Snowden stole millions of documents showing massive data collection by the agency in the U.S. and released it to journalists in 2013.
An arrest warrant in Martin’s name was made public Wednesday but he was arrested at his home in Maryland in late August according to a U.S. official, who spoke to Reuters on condition of anonymity.
“I thought the Third World War had started,” Martin’s neighbor Murray Bennett told The Intercept in an interview Wednesday describing the sight of his neighbor of 10 years being hauled away by heavily armed FBI agents.
Bennett confirmed that the raid and arrest took place on Aug. 27. He recalled seeing “two dozen of these guys in camo uniforms, with rifles, come running across the yard knocking down his fence…they dragged him out, threw him on the ground, handcuffed him, and took him away.”
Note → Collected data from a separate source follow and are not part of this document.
-- ==== Sys2Proof/Machine/Core.lean ====
section
/-! DEFINITION. The machine as the host's interface takes it. -/

def Sys2Proof.core : Host.Core :=
  { State := Sys2Proof.Machine.State
    Fault := Sys2Proof.Machine.Fault
    Refusal := Sys2Proof.Machine.Refusal
    step := Sys2Proof.Machine.step
    reset := Sys2Proof.Machine.State.reset }
end

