-- ==== Sys2Proof/Tests/Slice0.lean ====
section
/-! SUPPORT. Small tests, each a named theorem. Expected values are the spec's own (95_test_vectors.md, or its worked examples
in the section files); none is the model's answer pasted back. -/

namespace Sys2Proof.Tests

open Sys2Proof.Machine

/-! ## Well-formedness -/

/-- An odd chip address is refused, for each constructor; an even one, any offset and any pin pass (R51, R94). -/
theorem test_wellFormed :
    (Instr.regWrite 0x41#8 0x14#8 0x08#8).wellFormed = false ∧ (Instr.regRead 0x41#8 0x14#8).wellFormed = false ∧
      (Instr.setOutput 0x41#8 3#8 true).wellFormed = false ∧ (Instr.writeFrame 0x41#8 0#8 0#8).wellFormed = false ∧
      (Instr.readFrame 0x41#8 0#8).wellFormed = false ∧ (Instr.regWrite 0x40#8 0xFF#8 0xFF#8).wellFormed = true ∧
      (Instr.setOutput 0x40#8 255#8 true).wellFormed = true := by decide

/-! ## Decoding (V2.3, and words written out from R92, R96, R97) -/

theorem test_decode_regWrite :
    decodeCommand 0b00000000010000000001010000001000#32 = .ok (.regWrite 0x40#8 0x14#8 0x08#8) := by decide

theorem test_decode_regRead :
    decodeCommand 0b01000000010000000001010000000000#32 = .ok (.regRead 0x40#8 0x14#8) := by decide

theorem test_decode_setOutput :
    decodeCommand 0b10000000010000000000001100000001#32 = .ok (.setOutput 0x40#8 3#8 true) ∧
      decodeCommand 0x80400300#32 = .ok (.setOutput 0x40#8 3#8 false) ∧
      decodeCommand 0x80401001#32 = .ok (.setOutput 0x40#8 16#8 true) := by decide

theorem test_decode_illegal :
    decodeCommand 0xC0400000#32 = .error .reservedOp ∧ decodeCommand 0x01401408#32 = .error .reservedBits ∧
      decodeCommand 0x00411408#32 = .error .oddAddress ∧ decodeCommand 0x40401401#32 = .error .readLowByte ∧
      decodeCommand 0x80400303#32 = .error .setOutputLowBits ∧ decodeCommand 0x3F000000#32 = .error .reservedBits ∧
      decodeCommand 0x00000000#32 = .ok (.regWrite 0x00#8 0x00#8 0x00#8) := by decide

theorem test_decode_writeFrame :
    decodeFrame 0b010000000001010000001000#24 = .ok (.writeFrame 0x40#8 0x14#8 0x08#8) := by decide

theorem test_decode_readFrame :
    decodeFrame 0b010000010001010011011011#24 = .ok (.readFrame 0x40#8 0x14#8) ∧
      decodeFrame 0x4114DA#24 = .error .notARequest := by decide

theorem test_encode :
    encode (.regWrite 0x40#8 0x14#8 0x08#8) = .cmd32 0x00401408#32 ∧ encode (.regRead 0x40#8 0x14#8) = .cmd32 0x40401400#32 ∧
      encode (.setOutput 0x40#8 3#8 true) = .cmd32 0x80400301#32 ∧
      encode (.writeFrame 0x40#8 0x14#8 0x08#8) = .frame24 0x401408#24 ∧
      encode (.readFrame 0x40#8 0x14#8) = .frame24 0x4114DB#24 := by decide

/-- The words of the opcode table's rows, as the host places them. -/
theorem test_decodeTableWord :
    decodeTableWord 32 0x80400301 = some (.setOutput 0x40#8 3#8 true) ∧
      decodeTableWord 24 0x4114DB = some (.readFrame 0x40#8 0x14#8) ∧ decodeTableWord 32 0xC0400000 = none := by decide

/-! ## Accessors and codec (V1, V2) -/

/-- V1.1. -/
theorem test_pinDecode :
    pinDecode 0#8 = some (.A, 0#3) ∧ pinDecode 7#8 = some (.A, 7#3) ∧ pinDecode 8#8 = some (.B, 0#3) ∧
      pinDecode 11#8 = some (.B, 3#3) ∧ pinDecode 15#8 = some (.B, 7#3) ∧ pinDecode 16#8 = none ∧
      pinDecode 255#8 = none := by decide

/-- V1.2, V1.4, V1.5. -/
theorem test_registerMap :
    halfRegs regMapDefault .A = (0x00#8, 0x14#8) ∧ halfRegs regMapDefault .B = (0x01#8, 0x15#8) ∧
      dirAllOutputs 0x00#8 = true ∧ dirAllOutputs 0x80#8 = false ∧
      ioconBit .haen ||| ioconBit .odr = Config.ioconCfg ∧ ioconBit .bank = 0x80#8 := by decide

/-- V1.3. -/
theorem test_applyBit :
    applyBit 0x00#8 3#3 true = 0x08#8 ∧ applyBit 0x08#8 3#3 false = 0x00#8 ∧ applyBit 0xA0#8 5#3 false = 0x80#8 ∧
      applyBit 0xFF#8 0#3 false = 0xFE#8 ∧ applyBit 0x00#8 7#3 true = 0x80#8 ∧ applyBit 0x55#8 1#3 true = 0x57#8 ∧
      applyBit 0x55#8 2#3 false = 0x51#8 := by decide

/-- V2.1, V2.2. -/
theorem test_codec :
    encWrite 0x40#8 0x14#8 0x08#8 = ⟨0x40#8, 0x14#8, 0x08#8⟩ ∧ encWrite 0x41#8 0x14#8 0x08#8 = ⟨0x40#8, 0x14#8, 0x08#8⟩ ∧
      encRead 0x4A#8 0x15#8 = ⟨0x4B#8, 0x15#8, 0xDB#8⟩ ∧ decRead ⟨0xFF#8, 0xFF#8, 0x00#8⟩ = 0x00#8 := by decide

/-- The first bit on the wire is bit 7 of byte 0 (R54, R161). -/
theorem test_wireBit :
    wireBit ⟨0x80#8, 0x00#8, 0x00#8⟩ 0 = true ∧ wireBit ⟨0x00#8, 0x00#8, 0x01#8⟩ 23 = true ∧
      wireBit ⟨0x00#8, 0x80#8, 0x00#8⟩ 8 = true := by decide

/-! ## One step on small states -/

/-- One reference device, hw = 0, configured as the start state of V3, with its latches and direction A (95_test_vectors.md
section 4). -/
def device0 (dirA latA latB : Byte) : Memory :=
  let m := Memory.write [] (deviceAddr 0 0x0A#8) 0x0C#8
  let m := Memory.write m (deviceAddr 0 0x00#8) dirA
  let m := Memory.write m (deviceAddr 0 0x01#8) 0x00#8
  let m := Memory.write m (deviceAddr 0 0x14#8) latA
  Memory.write m (deviceAddr 0 0x15#8) latB

/-- That device with BANK = 1, as a reset that cuts a write of IOCON short may leave it (U5). -/
def banked0 : Memory := Memory.write (device0 0 0 0) (deviceAddr 0 0x0A#8) 0x8C#8

/-- The block after reset with that device, word `w` at the port and the given moves of the world. -/
def bench (m : Memory) (w : CmdWord) (inputs : List Input) : State :=
  { State.reset with present := 0x01#8, mem := m, port := [w], inputs := inputs }

/-- `Ok` answers of the reference device, each followed by the settle time. -/
def answersOk : Nat → List Input
  | 0 => []
  | k + 1 => .device ⟨0xEE#8, 0xEE#8, 0xEE#8⟩ :: .elapse 1 :: answersOk k

/-- The state of a step that goes on. -/
def stateOf : Host.Outcome State Fault Refusal → Option State
  | .next s => some s
  | .fault _ => none
  | .refused _ => none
The information stolen by Martin seems to be different in nature than that revealed by Snowden. The New York Times, which first reported on the arrest before the complaint was disclosed, said Martin seems to have taken highly classified computer code developed by the agency to break into computer systems of adversaries like Russia, China, Iran and North Korea.
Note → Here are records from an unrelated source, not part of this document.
/-- A generator that meets law 2: it counts. -/
def counter : Prng where
  S := Nat
  init := BitVec.toNat
  draw := fun s h => (s % 2 ^ h, s + 1)

/-- ScheduleHasItsShapeAndRange: a generator that meets law 2, and a table of its schedule. -/
theorem witness_ScheduleHasItsShapeAndRange :
    counter.InRange ∧ [0, 1, 0, 1] ∈ ksg counter 2 0 1 := by
  refine ⟨fun s h => ?_, by decide⟩
  exact Nat.mod_lt s (Nat.pow_pos (by decide))

/-- EntryIsTheDrawOfItsNumber, ClosedFormOfTheDefaultSchedule: the last entry of the last table of `ksg(4, ., 2)`. -/
theorem witness_EntryIsTheDrawOfItsNumber : 1 < 2 ∧ 7 < tlen 4 ∧ 2 ≤ 2 := by decide

/-- InitBuildsTheCipher, each clause: a cipher in the way; an odd size and no rounds; either capacity passed; both at capacity. -/
theorem witness_InitBuildsTheCipher :
    State.reset.cfg.Admissible ∧ ready2.phase ≠ .empty ∧ State.reset.phase = .empty
    ∧ (validBitSize 17 && validRounds 200) = false ∧ (validBitSize 18 && validRounds 0) = false
    ∧ (validBitSize 18 = true ∧ validRounds 5 = true ∧ Config.default.bMax < 18)
    ∧ (validBitSize 8 = true ∧ validRounds 17 = true ∧ Config.default.rMax < 17)
    ∧ (validBitSize 16 = true ∧ validRounds 16 = true ∧ 16 ≤ Config.default.bMax ∧ 16 ≤ Config.default.rMax) := by decide

/-- ReinitForgetsTheFirstSeed, LoadedScheduleEqualsInit, LoadOfValidTablesBuildsTheCipher: an empty engine and valid configurations that
fit; the tables of `INIT 2, 7, 3` as entries of a load. -/
theorem witness_LoadedScheduleEqualsInit :
    State.reset.Inv ∧ (State.reset.phase = .empty ∧ validBitSize 2 = true ∧ validRounds 3 = true)
    ∧ (2 ≤ State.reset.cfg.bMax ∧ 3 ≤ State.reset.cfg.rMax ∧ validBitSize 16 = true ∧ validRounds 16 = true)
    ∧ tablesToNat [[0, 0, 1, 1], [0, 0, 0, 0], [0, 0, 0, 1]] = ksg sm64 2 7 3
    ∧ validTables 2 (tablesToNat [[0, 0, 1, 1], [0, 0, 0, 0], [0, 0, 0, 1]]) = true :=
  ⟨by decide, by decide, by decide, by decide +kernel, by decide⟩

/-- RejectedLoadLeavesTheEngineEmpty: no table, a size beyond `B_MAX`, and a second table with `R_MAX = 1`. -/
theorem witness_RejectedLoadLeavesTheEngineEmpty :
    validTables 2 (tablesToNat []) = false ∧ ¬ (18 ≤ State.reset.cfg.bMax)
    ∧ (withOneRound State.reset).Inv ∧ (withOneRound State.reset).phase = .empty
    ∧ ¬ (2 ≤ (withOneRound State.reset).cfg.rMax) := by decide

/-- OnlyInitUsesTheGenerator: a command that is not `INIT`. -/
theorem witness_OnlyInitUsesTheGenerator : ∀ a b d, Instr.stat ≠ .init a b d := fun _ _ _ h => by cases h

/-- LdcfgBeginsALoad, each clause at the ends of its range. -/
theorem witness_LdcfgBeginsALoad :
    ready2.phase ≠ .empty ∧ State.reset.phase = .empty ∧ (255 : Nat) % 2 = 1 ∧ 0 < 2
    ∧ (18 % 2 = 0 ∧ 2 ≤ 18 ∧ State.reset.cfg.bMax < 18)
    ∧ (2 % 2 = 0 ∧ 2 ≤ State.reset.cfg.bMax) ∧ (16 % 2 = 0 ∧ 2 ≤ 16 ∧ 16 ≤ State.reset.cfg.bMax) := by decide

/-- LdentAppendsOneEntry, each clause: no load; a full table; the entry `MAXS`; a further table beyond `R_MAX`; the entry `MAXS - 1`. -/
theorem witness_LdentAppendsOneEntry :
    State.reset.phase ≠ .loading
    ∧ (loading4full.phase = .loading ∧ tlen loading4full.bitsz.toNat ≤ loading4full.wptr.toNat)
    ∧ (loading4.phase = .loading ∧ maxs loading4.bitsz.toNat ≤ 4)
    ∧ ((withOneRound loading2one).phase = .loading ∧ (withOneRound loading2one).wptr.toNat < tlen 2 ∧ 1 < maxs 2
      ∧ (withOneRound loading2one).cfg.rMax ≤ (withOneRound loading2one).rounds.toNat)
    ∧ (loading4.wptr.toNat < tlen loading4.bitsz.toNat ∧ 3 < maxs loading4.bitsz.toNat
      ∧ loading4.rounds.toNat < loading4.cfg.rMax) := by decide

/-- LdendClosesTheTable, each clause. -/
theorem witness_LdendClosesTheTable :
    ready2.phase ≠ .loading ∧ (loading2.phase = .loading ∧ loading2.wptr.toNat ≠ tlen loading2.bitsz.toNat)
    ∧ (loading4full.phase = .loading ∧ loading4full.wptr.toNat = tlen loading4full.bitsz.toNat) := by decide

/-- SealFinishesTheLoad, each clause: an unended table, no table, one table. -/
theorem witness_SealFinishesTheLoad :
    ready2.phase ≠ .loading ∧ (loading2.phase = .loading ∧ loading2.wptr ≠ 0)
    ∧ (loading4.phase = .loading ∧ loading4.rounds.toNat < 1)
    ∧ (loading2one.phase = .loading ∧ loading2one.wptr = 0 ∧ 1 ≤ loading2one.rounds.toNat) := by decide

/-- ModularStepsAreInverse: the largest operands of `M = 16`, and `M = 1`. -/
theorem witness_ModularStepsAreInverse : 15 < 2 ^ 4 ∧ 0 < 2 ^ 0 := by decide

/-- SplitAndJoinAreInverse, BothReadFormsAreInsideTheTable: the smallest size with its largest values, and size 64. -/
theorem witness_SplitAndJoinAreInverse :
    EvenSize 2 ∧ 3 < 2 ^ 2 ∧ 1 < maxs 2 ∧ EvenSize 64 ∧ 2 ^ 64 - 1 < 2 ^ 64 := by decide

/-- RoundIsInvertible, the laws of section 6 and WrongKeyDecodesIntoTheDomain: the schedule of T-2, and an empty one. -/
theorem witness_valid_schedules :
    EvenSize 4 ∧ ValidTable 4 [1, 2, 3, 0, 3, 1, 0, 2] ∧ ValidSchedule 4 [[1, 2, 3, 0, 3, 1, 0, 2], [0, 3, 3, 1, 2, 2, 1, 0]]
    ∧ ValidSchedule 4 [] ∧ 3 < maxs 4 ∧ 15 < 2 ^ 4 := by decide

/-- DeadCellsDoNotMatter: T-3's two tables differ at index 3 alone, which is `M + h`. -/
theorem witness_DeadCellsDoNotMatter :
    EvenSize 2 ∧ ValidSchedule 2 [[1, 0, 1, 1]] ∧ ValidSchedule 2 [[1, 0, 1, 0]]
    ∧ (∀ (r : Nat) (i : Nat), i < maxs 2 + half 2 →
      (([[1, 0, 1, 1]] : List (List Nat))[r]?.bind (fun t => t[i]?))
        = (([[1, 0, 1, 0]] : List (List Nat))[r]?.bind (fun t => t[i]?))) := by
  refine ⟨by decide, by decide, by decide, fun r i hi => ?_⟩
  have hi : i < 3 := hi
  obtain rfl | rfl | rfl : i = 0 ∨ i = 1 ∨ i = 2 := by omega
  all_goals cases r <;> rfl

/-- EncAnswersTheEncodedValue, DecAnswersTheDecodedValue, DecOfEncAnswersTheValue, EncAnswersAreDistinct,
ReadyEngineHoldsAValidSchedule, ExportAndReimportReproduceTheCipher: an engine that is not `READY`, a value just
outside the domain, the last value inside it. -/
theorem witness_EncAnswersTheEncodedValue :
    loading4.phase ≠ .ready ∧ (ready4.phase = .ready ∧ 2 ^ ready4.bitsz.toNat ≤ 16) ∧ 15 < 2 ^ ready4.bitsz.toNat
    ∧ ready4.Inv ∧ answerOf (.enc 15) ready4 = answerOf (.enc 15) ready4 := by decide

/-- AllZeroTablesAreTheIdentity: T-9. -/
theorem witness_AllZeroTablesAreTheIdentity :
    (engine .ready 2 1 0 [[0, 0, 0, 0]]).Inv ∧ (engine .ready 2 1 0 [[0, 0, 0, 0]]).phase = .ready
    ∧ (∀ c ∈ (engine .ready 2 1 0 [[0, 0, 0, 0]]).rtr, c.2 = 0) ∧ 3 < 2 ^ (engine .ready 2 1 0 [[0, 0, 0, 0]]).bitsz.toNat := by
  decide

/-- RdtAnswersTheCell, each clause: the last round and index inside, and one past each. -/
theorem witness_RdtAnswersTheCell :
    loading4.phase ≠ .ready ∧ ready4.phase = .ready ∧ ready4.rounds.toNat ≤ 2 ∧ tlen ready4.bitsz.toNat ≤ 8
    ∧ 1 < ready4.rounds.toNat ∧ 7 < tlen ready4.bitsz.toNat := by decide

/-- ReadOnlyCommandsDoNotInterfere: reading commands, one of them failing. -/
theorem witness_ReadOnlyCommandsDoNotInterfere :
    ready2.Inv ∧ ready2.phase = .ready ∧ ∀ i ∈ [Instr.enc 3, .dec 4, .rdt 0 0, .stat], readOnly i = true := by decide

end Sys2Proof.Tests
end

section
/-! SUPPORT. Proofs of the family 10_state.md: how `PHASE` moves (R22) and that a finished cipher is immutable (R34). -/

namespace Sys2Proof.Machine

/-! ### What a class of commands can do -/

/-- `PHASE` after a command that succeeds, from `PHASE` before it: the success rows of the table of R22. -/
def successPhase : Instr → Phase → Phase
  | .init .., _ => .ready
  | .ldcfg _, _ => .loading
  | .ldent _, _ => .loading
  | .ldend, _ => .loading
  | .sealLoad, _ => .ready
  | .rst, _ => .empty
  | .enc _, p => p
  | .dec _, p => p
  | .rdt .., p => p
  | .stat, p => p

/-- The commands that begin a construction: `INIT` and `LDCFG`. -/
def begins : Instr → Bool
  | .init .. => true
  | .ldcfg _ => true
  | .ldent _ => false
  | .ldend => false
  | .sealLoad => false
  | .enc _ => false
  | .dec _ => false
  | .rdt .. => false
  | .stat => false
  | .rst => false

/-- A command that the table of R187 does not allow in the phase is answered `SEQ`, with no other effect. -/
theorem exec_of_not_allowed {i : Instr} {s : State} (h : allowed i s.phase = false) :
    exec i s = .next (s.emit .seq 0) := by
  cases i with
  | init | ldcfg | ldent | ldend | sealLoad | enc | dec | rdt => exact if_pos (by simpa [allowed] using h)
  | stat | rst => simp [allowed] at h

/-- A reading command emits a response and does nothing else, whatever the phase (10_state.md R34). -/
theorem exec_readOnly_cases {i : Instr} {s t : State} (hi : readOnly i = true) (h : exec i s = .next t) :
    ∃ st res, t = s.emit st res := by
  cases i with
  | enc d =>
    obtain ⟨-, ht⟩ | ⟨-, -, ht⟩ | ⟨-, -, _, -, ht⟩ := execEnc_cases h <;> exact ⟨_, _, ht⟩
  | dec d =>
    obtain ⟨-, ht⟩ | ⟨-, -, ht⟩ | ⟨-, -, _, -, ht⟩ := execDec_cases h <;> exact ⟨_, _, ht⟩
  | rdt a d =>
    obtain ⟨-, ht⟩ | ⟨-, -, ht⟩ | ⟨-, -, -, _, -, ht⟩ := execRdt_cases h <;> exact ⟨_, _, ht⟩
  | stat => exact ⟨_, _, (Host.Outcome.next.inj h).symm⟩
  | init | ldcfg | ldent | ldend | sealLoad | rst => simp [readOnly] at hi

/-- A command that begins a construction fails with no other effect, or succeeds from `EMPTY`. -/
theorem exec_begins_cases {i : Instr} {s t : State} (hi : begins i = true) (h : exec i s = .next t) :
    (∃ st, st ≠ .ok ∧ t = s.emit st 0)
    ∨ (s.phase = .empty ∧ ∃ u : State, u.phase = successPhase i s.phase ∧ t = u.emit .ok 0) := by
  cases i with
  | init a b d =>
    obtain ⟨-, ht⟩ | ⟨-, -, ht⟩ | ⟨-, -, -, -, ht⟩ | ⟨he, -, -, -, -, _, -, ht⟩ := execInit_cases h
    · exact .inl ⟨_, by decide, ht⟩
    · exact .inl ⟨_, by decide, ht⟩
    · exact .inl ⟨_, by decide, ht⟩
    · exact .inr ⟨he, _, rfl, ht⟩
  | ldcfg a =>
    obtain ⟨-, ht⟩ | ⟨-, -, ht⟩ | ⟨-, -, -, ht⟩ | ⟨he, -, -, ht⟩ := execLdcfg_cases h
    · exact .inl ⟨_, by decide, ht⟩
    · exact .inl ⟨_, by decide, ht⟩
    · exact .inl ⟨_, by decide, ht⟩
    · exact .inr ⟨he, _, rfl, ht⟩
  | ldent | ldend | sealLoad | enc | dec | rdt | stat | rst => simp [begins] at hi

/-- A step of a load is refused outside `LOADING`, aborts the load, or succeeds and moves on (10_state.md R33). -/
theorem exec_loadStep_cases {i : Instr} {s t : State} (hi : loadStep i = true) (h : exec i s = .next t) :
    (s.phase ≠ .loading ∧ t = s.emit .seq 0)
    ∨ (s.phase = .loading ∧ ∃ st, (st = .config ∨ st = .cap) ∧ t = s.abortLoad.emit st 0)
    ∨ (s.phase = .loading ∧ ∃ u : State, u.phase = successPhase i s.phase ∧ t = u.emit .ok 0) := by
  cases i with
  | ldent d =>
    obtain ⟨hp, ht⟩ | ⟨hp, -, ht⟩ | ⟨hp, -, -, -, ht⟩ | ⟨hp, -, -, -, u, hu, ht⟩ := execLdent_cases h
    · exact .inl ⟨hp, ht⟩
    · exact .inr (.inl ⟨hp, _, .inl rfl, ht⟩)
    · exact .inr (.inl ⟨hp, _, .inr rfl, ht⟩)
    · obtain ⟨-, -, rfl⟩ := State.writeCell_eq_some hu
      refine .inr (.inr ⟨hp, _, ?_, ht⟩)
      exact hp
  | ldend =>
    obtain ⟨hp, ht⟩ | ⟨hp, -, ht⟩ | ⟨hp, -, ht⟩ := execLdend_cases h
    · exact .inl ⟨hp, ht⟩
    · exact .inr (.inl ⟨hp, _, .inl rfl, ht⟩)
    · refine .inr (.inr ⟨hp, _, ?_, ht⟩)
      exact hp
  | sealLoad =>
    obtain ⟨hp, ht⟩ | ⟨hp, -, ht⟩ | ⟨hp, -, -, ht⟩ := execSeal_cases h
    · exact .inl ⟨hp, ht⟩
    · exact .inr (.inl ⟨hp, _, .inl rfl, ht⟩)
    · exact .inr (.inr ⟨hp, _, rfl, ht⟩)
  | init | ldcfg | enc | dec | rdt | stat | rst => simp [loadStep] at hi

/-! ### How `PHASE` moves (10_state.md R22) -/

/-- A command that begins a construction moves `PHASE` from `EMPTY` by its success row, and not at all when it fails. -/
theorem phase_of_begins {i : Instr} {s t : State} (hi : begins i = true) (h : exec i s = .next t) :
    (t.lastStatusIs .ok = true → s.phase = .empty ∧ t.phase = successPhase i s.phase)
    ∧ (t.lastStatusIs .ok = false → t.phase = s.phase) := by
  obtain ⟨st, hst, rfl⟩ | ⟨he, u, hu, rfl⟩ := exec_begins_cases hi h
  · simp [hst]
  · simp [he, hu]

/-- A step of a load moves `PHASE` from `LOADING` by its success row, to `EMPTY` when it aborts the load, and not at all
when it is refused with `SEQ`. -/
theorem phase_of_loadStep {i : Instr} {s t : State} (hi : loadStep i = true) (h : exec i s = .next t) :
    (t.lastStatusIs .ok = true → s.phase = .loading ∧ t.phase = successPhase i s.phase)
    ∧ (t.lastStatusIs .config = true ∨ t.lastStatusIs .cap = true → s.phase = .loading ∧ t.phase = .empty)
    ∧ (t.lastStatusIs .seq = true → t.phase = s.phase) := by
  obtain ⟨-, rfl⟩ | ⟨hp, st, rfl | rfl, rfl⟩ | ⟨hp, u, hu, rfl⟩ := exec_loadStep_cases hi h
  · simp
  · simp [hp]
  · simp [hp]
  · simp [hp, hu]

/-- A reading command leaves `PHASE` as it is. -/
theorem phase_of_readOnly {i : Instr} {s t : State} (hi : readOnly i = true) (h : exec i s = .next t) :
    t.phase = s.phase := by
  obtain ⟨_, _, rfl⟩ := exec_readOnly_cases hi h
  rfl

/-- A hardware reset leaves the engine `EMPTY`, whatever it cuts short. -/
theorem phase_of_reset {s t : State} {cut : Option PortWord} {rest : List HostEvent}
    (hi : s.inputs = .reset cut :: rest) (h : step s = .next t) : t.phase = .empty := by
  simp only [step, hi] at h
  exact (Host.Outcome.next.inj h) ▸ rfl

/-- Settles O19: each command's row of the table of R22, from what its class of commands can do. -/
theorem phaseTransitionsAreThoseOfTheTable : Obligations.PhaseTransitionsAreThoseOfTheTable := by
  refine ⟨fun i s t h => ?_, fun _ _ _ _ => phase_of_reset, fun p => by cases p <;> decide⟩
  cases i with
  | init | ldcfg => exact phase_of_begins rfl h
  | ldent | ldend | sealLoad => exact phase_of_loadStep rfl h
  | rst => exact (Host.Outcome.next.inj h) ▸ rfl
  | enc | dec | rdt | stat => exact phase_of_readOnly rfl h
It is not clear what Martin did with the information he took but the same month he was arrested some of the NSA’s most sophisticated hacking tools were dumped onto public websites by a group calling itself Shadow Brokers, Reuters reported.
Also, the complaint documents found in Martin’s possession contained sensitive intelligence.
“These six documents were produced through sensitive government sources, methods and capabilities, which are critical to a wide variety of national security issues,” the complaint said. It said Martin had the ability to access U.S. government property that was not permitted to leave its authorized location.
Several U.S. government officials told The New York Times that Martin’s motives were not yet clear. “We’re struggling to figure him out,” an official told the newspaper, speaking on the condition of anonymity.
The neighbor said Martin was “a good guy” but he never spoke about his work, the U.S. government or his employer Booz Allen Hamilton. Martin faces up to 10 years in prison if convicted on the most serious charges.
Snowden’s revelation unleashed a massive backlash against the NSA and the U.S. government eavesdropping on its own citizens. It did lead to some moderate changes to how the agency operates.
Reacting to the news, Snowden, now in exile in Russia, tweeted: “Am I correct in reading they didn’t charge him under the Espionage Act? Under this administration, that’s a noteworthy absence.”
In 2013 the U.S. government brought several espionage charges against Snowden over exposing the extent of the NSA’s massive surveillance program.